Big data analysis
Big data presents opportunities for analysts to uncover new knowledge and gain new insights into real-world problems. However, its massive scale and complexity presents computational and statistical challenges. These include scalability issues, storage constraints, noise accumulation, spurious correlations, incidental endogeneity and measurement errors. In Figure 1, Chen, Mao, and Liu (2014) review the size of big data for different sectors of business. Addressing these challenges demands innovative approaches in both computation and statistics. Traditional methods, effective for small and moderate sample sizes, often falter when confronted with massive datasets. Thus, there is a pressing need for innovative statistical methodologies and computational tools tailored to the unique demands of big data analysis.

Computational solutions for big data analysis
Computer engineers often seek more powerful computing facilities to reduce computing time, leading to the rapid development of supercomputers over the past decade. These supercomputers boast speeds and storage capacities hundreds or even thousands of times greater than those of general-purpose PCs. However, significant energy consumption and limited accessibility remain major drawbacks. While cloud computing offers a partial solution by providing accessible computing resources, it faces challenges related to data transfer inefficiency, privacy and security concerns. Graphic Processing Units (GPUs) have emerged as another computational facility, offering powerful parallel computing capabilities. However, recent comparisons have shown that even high-end GPUs can be outperformed by general-purpose multi-core processors, primarily due to data transfer inefficiencies. In summary, neither supercomputers, cloud computing, nor GPUs have efficiently solved the big data problem. Instead, there is a growing need for efficient statistical solutions that can make big data manageable on general-purpose PCs.

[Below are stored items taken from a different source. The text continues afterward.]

/-- Held packets of the generation are taken (R132); what is left once the slot has released its generation is stale. -/
def takeHeld (s : State) (i : Nat) : State :=
  let r := unhold s i
  r.1.foldl (fun s h => absorbPkt s i (packetDie i h.1) h.1 h.2.2) r.2

/-- Held packets of a collective that ends as it takes its slot: one of an SRC that is no local member is misdirected, every other is
stale (R132, Table 6.4). -/
def discardHeld (s : State) (i : Nat) (x : SlotSt) : State :=
  let r := unhold s i
  r.1.foldl (fun s h =>
    ctrAdd s (pReduce (packetDie i h.1)) (if h.1.ty == tContrib && (memberAt s x.sub x.desc x.locals h.1.src).isNone then 8 else 6) 1) r.2

/-- The collective takes the slot (R116): tests, tree, held packets; the liveness timer starts. How many look-ups RX_LOOKUPS
counts is not stated: the count grows by a free value (log 43). -/
def takeSlot (s : State) (i n k : Nat) (j : JobSt) : State :=
  let ws := descWords s (descBase s n + k % seqLen s n)
  let d := parseDesc ws
  let s := setJob s n (some { j with hold := j.hold.filter (· != k) })
  let x := slotNew s n k d
  let v := draw s
  let s := ctrAdd v.2 pRankXlat 0 (Config.freeNat v.1)
  let inTree := x.expected != 0
  let s := wr s (wSlot i + 4) (BitVec.ofNat 32 (dchkOf s n d (msgOf s n k)))
  let s := fset s (wSlot i) 20 16 (x.children.length * 4 + 2 * b2n inTree + b2n (inTree && x.parent.isNone))
  let s := fset (setSlot s i (some x)) (wSlot i) 2 0 2
  let bad := if !dcrcOk ws then some 0x0D else if !ranksOk s n d then some 8 else none
  let s := if dcrcOk ws then s else report s (mkFault 0x2A d.engine 0x0A 1 (descBase s n + k % seqLen s n) n 0)
  if !inTree then endAtOnce (discardHeld s i x) i x (bad.getD 0)
  else
    match bad with
    | some c => abortSlot (discardHeld (if c == 8 then ctrAdd s pRankXlat 1 1 else s) i x) i c true
    | none =>
      match j.failedSteps.find? fun f => !noStages j && f.1 == k / seqLen s n with
      | some f => abortSlot (discardHeld s i x) i f.2 true
      | none =>
        let s := takeHeld s i
        let s := if isXchg s n k && (ownMember s n d).isSome then
            (match stageOfDesc j (k % seqLen s n) with
             | some g => enterMember s n k g.1 []
             | none => s)
          else s
        if isVar d.op then s else if isReduction d.op then rootOk s i else moveProgress s i

/-- SLOT_TAKE (R116). -/
def execSlotTake (slot : Nat) (s : State) : Out :=
  let n := fget s (wSlot slot) 15 8
  match getJob s n with
  | none => .next s
  | some j =>
    match j.hold with
    | [] => .next s
    | k :: _ =>
      let o := slot - slotBase s n
      if slotState s slot != 1 || (getSlot s slot).isSome || slotOf s n k != slot || k / slotQ s n != Sparse.get (fun _ => 0) j.rounds o ||
          64 ≤ inProgress s (descOf s n k).engine || lowerWaits s n j k then .next s
      else .next (settle (takeSlot s slot n k j) n)

/-! ## Retention, settling, acknowledgements -/

/-- RETENTION_FREED (R134). -/
def execRetentionFreed (slot chunk : Nat) (s : State) : Out :=
  match getSlot s slot with
  | none => .next s
  | some x => .next (settle (retentionFreed s slot chunk) x.sub)

/-- SETTLING_END (R45): the code, or the release of a collective that had completed OK. -/
def execSettlingEnd (slot : Nat) (s : State) : Out :=
  match getSlot s slot with
  | none => .next s
  | some x =>
    if !x.settling then .next s
    else if x.okSent then .next (settle (releaseSlot (forgetRetained (forgetWaiting s slot x.k) slot x.k) slot x) x.sub)
    else
      let code := if x.absent || blockAbsent s x.sub then 6 else 5
      .next (settle (abortSlot s slot code true) x.sub)

/-- ACK_RX (R67, R130, R131): packets released, chunks and slots with them. -/
def execAckRx (handle : Nat) (s : State) : Out :=
  match getDeliv s handle with
  | none => .next s
  | some d =>
    if d.pkt.ty != tAck then .next s
    else
      let s := takeDelivery s handle d
      match ackContext s d.pkt with
      | none => .next s
      | some x =>
        let r := takeAck s d.pkt.stream.toNat x d.pkt
        .next (settle (r.2.foldl (fun s u => slotAcked s d.pkt.stream.toNat u) r.1) x.sub)

/-! ## DATA (R69, R70, R150, R191) -/

/-- The descriptor of the job's count exchange. -/
def xchgDesc (s : State) (n : Nat) (j : JobSt) : Option Desc :=
  match (localStages j).find? fun e => e.2.ty == 0x11 with
  | some e => some (parseDesc (descWords s (descBase s n + e.2.desc)))
  | none => none

/-- A complete message of a RECV stage is kept for its step, or dropped where the step is not open (R191). -/
def recvDone (s : State) (n g : Nat) (j : JobSt) (t : Stage) (k : Pkt) (bs : List Byte) : State :=
  let st := k.msg.toNat % 1024
  let isOpen := j.steps.any fun x => x.s % 1024 == st && !reported x g
  let src := match xchgDesc s n j with
    | some d => memberAt s n d (localMembers s n d) k.src
    | none => none
  match src with
  | some m =>
    if isOpen then setJob s n (some { j with recvMsgs := j.recvMsgs ++ [(t.param0, st, m, bs)] })
    else fieldSat s (wStage n g + 12) 31 0 1
  | none => fieldSat s (wStage n g + 12) 31 0 1

/-- The RECV stage of a packet's channel. -/
def recvStage (j : JobSt) (k : Pkt) : Option (Nat × Stage) :=
  (localStages j).find? fun e => e.2.ty == 1 && e.2.param0 == k.msg.toNat / 1024

/-- DATA for a RECV stage (R191). -/
def recvRx (s : State) (n c : Nat) (k : Pkt) (g : Nat) (t : Stage) : State :=
  let r := countMsg s c k
  match getJob r.1 n, r.2.1, r.2.2 with
  | some j, some code, _ =>
    (match j.steps.find? fun x => x.s % 1024 == k.msg.toNat % 1024 && !reported x g with
     | some x => finishStage r.1 n x.s g ⟨code, 0, 0⟩ []
     | none => r.1)
  | some j, none, some e => recvDone r.1 n g j t k ((assemble e.pieces 0 e.counted).getD [])
  | _, _, _ => r.1

/-- DATA of a movement collective, counted towards its message unless it is stale or too far ahead; an error of the message completes
the collective with the message's code, now or when a packet held for it is taken (R70, R162). -/
def moveRx (s : State) (n c i arrival : Nat) (j : JobSt) (port : Option Nat) (k : Pkt) : State :=
  if 1 < genLead s k then byGeneration s n i arrival j port k none
  else
    let r := countMsg s c k
    byGeneration r.1 n i arrival j port k r.2.1

/-- DATA_RX (R69). A TRANSIT packet for PORT 255 has no consumer on the device and is dropped. -/
def execDataRx (handle : Nat) (s : State) : Out :=
  match getDeliv s handle with
  | none => .next s
  | some d =>
    let k := d.pkt
    let malformed := k.payload.isEmpty && !(k.last && k.word24 == 0)
    if k.ty != tData && k.ty != tTransit then .next s
    else if (againOf s k d.die).isSome then .next ((againOf (takeDelivery s handle d) k d.die).getD s)
    else if malformed then
      .next (match d.port with
        | some p => ctrAdd (takeDelivery s handle d) (pPort p) 6 1
        | none => takeDelivery s handle d)
    else if k.ty == tTransit then .next (takeDelivery s handle d)
    else
      let s := takeDelivery s handle d
      match subOfQuire s k.quire.toNat with
      | none => .next (ctrAdd s (pReduce d.die) 7 1)
      | some n =>
        match getJob s n with
        | none => .next (ctrAdd s (pReduce d.die) 7 1)
        | some j =>
            let recv := match recvStage j k with
              | some (g, t) =>
                (match findStream s n (.recv g) k.src with
                 | some c => some (g, t, c)
                 | none => none)
              | none => none
            match recv with
            | some (g, t, c) =>
              let a := streamAccept s c k d.die
              .next (if a.2 then settle (recvRx a.1 n c k g t) n else a.1)
            | none =>
              let i := k.msg.toNat % 4096
              if i < slotBase s n || slotBase s n + slotQ s n ≤ i || slotState s i == 0 then .next (ctrAdd s (pReduce d.die) 7 1)
              else
                match originOf s n j d.port k with
                | none => .next (ctrAdd s (pReduce d.die) 8 1)
                | some o =>
                  match contextOf s n o with
                  | none => .next s
                  | some c =>
                    let a := streamAccept s c k d.die
                    .next (if a.2 then settle (moveRx a.1 n c i d.die j d.port k) n else a.1)

/-! ## Digests (R214, R218) -/

/-- What a staged piece holds outside the bytes [lo, hi). -/
def outsideOf (lo hi : Nat) (p : Nat × Nat × Nat × List Byte) : List (Nat × Nat × Nat × List Byte) :=
  let a := p.2.2.1
  let bs := p.2.2.2
  (if a < lo then [(p.1, p.2.1, a, bs.take (lo - a))] else []) ++
    (if hi < a + bs.length then [(p.1, p.2.1, Nat.max a hi, bs.drop (hi - a))] else [])

/-- CHUNK_DIGEST (R214, R217): the chunk's bytes are whole in the staging; its digest is kept and the staging freed. -/
def execChunkDigest (sub point chunk : Nat) (s : State) : Out :=
  match getJob s sub with
  | none => .next s
  | some j =>
    let has := fun (e : Nat × Nat × Nat) => e.1 == point && !(j.digests.any fun d => d.1 == point && d.2.1 == e.2.1 && d.2.2.1 == chunk)
    let whole := fun (e : Nat × Nat × Nat) =>
      let ps := (j.staging.filter fun p => p.1 == point && p.2.1 == e.2.1).map fun p => (p.2.2.1, p.2.2.2)
      assemble ps (65536 * chunk) (Nat.min e.2.2 (65536 * (chunk + 1)))
    match j.sealedLens.find? fun e => has e && decide (65536 * chunk < e.2.2) && (whole e).isSome with
    | none => .next s
    | some e =>
      if 8388608 ≤ digestsHeld s then .next s
      else
        match whole e with
        | none => .next s
        | some bs =>
          let keep := (j.staging.map fun p =>
            if p.1 == point && p.2.1 == e.2.1 then outsideOf (65536 * chunk) (65536 * (chunk + 1)) p else [p]).flatten
          let j := { j with digests := j.digests ++ [(point, e.2.1, chunk, shake256 bs 32)], staging := keep }
          .next (trySeal (setJob s sub (some j)) sub e.2.1)

end Sys2Proof.Machine
end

Statistical solutions for big data analysis
In the realm of addressing the challenges posed by big data, statistical solutions are relatively novel compared to engineering solutions, with new methodologies continually under development. Currently available methods can be broadly categorized into three groups:
- Sampling: This involves selecting a representative subset of the data for analysis instead of analysing the entire dataset. This approach can significantly reduce computational requirements while still providing valuable insights into the underlying population.
- Divide and conquer: This approach involves breaking down the large problem into smaller, more manageable sub problems. Each sub problem is then independently analysed, often in parallel, before combining the results to obtain the final output.
- Online updating of streamed data: The statistical inference is updated as new data arrive sequentially.
In recent years, there has been a growing preference for sampling over divide and recombine methods in addressing a range of regression problems. Meanwhile, online updating is primarily utilized for streaming data. Furthermore, when a large dataset is unnecessary to confidently answer a specific question, sampling is often favoured, as it allows for analysis using standard methods.
Sampling algorithms for big data
The literature presents two strategies to resolve the primary challenge of how to acquire an informative subset that efficiently addresses specific analytical questions to yield results consistent with analysing the large data set.
They are:
- Sample randomly from the large dataset using subsampling probabilities determined via an assumed statistical model and objective (e.g., prediction and/or parameter estimation) (Wang, Zhu, and Ma 2018; Yao and Wang 2019; Ai, Wang, et al. 2021; Ai, Yu, et al. 2021; Lee, Schifano, and Wang 2021, 2022; Zhang, Ning, and Ruppert 2021)
- Select samples based on an experimental design (Drovandi et al. 2017; Wang, Yang, and Stufken 2019; Cheng, Wang, and Yang 2020; Hou-Liu and Browne 2023; Reuter and Schwabe 2023; Yu, Liu, and Wang 2023).
As of now in this package we focus on the subsampling methods
- Leverage sampling by Ma, Mahoney, and Yu (2014) and Ma and Sun (2015).
- Local case control sampling by Fithian and Hastie (2015).
- A- and L-optimality based subsampling methods for Generalised Linear Models by Wang, Zhu, and Ma (2018) and Ai, Yu, et al. (2021).
- A-optimality based subsampling for Gaussian Linear Model by Lee, Schifano, and Wang (2021).
- A- and L-optimality based subsampling methods for Generalised Linear Models under response not involved in probability calculation by Zhang, Ning, and Ruppert (2021).
- A- and L-optimality based model robust/average subsampling methods for Generalised Linear Models by Mahendran, Thompson, and McGree (2023).
- Subsampling for Generalised Linear Models under potential model misspecification as by Adewale and Wiens (2009) and Adewale and Xu (2010).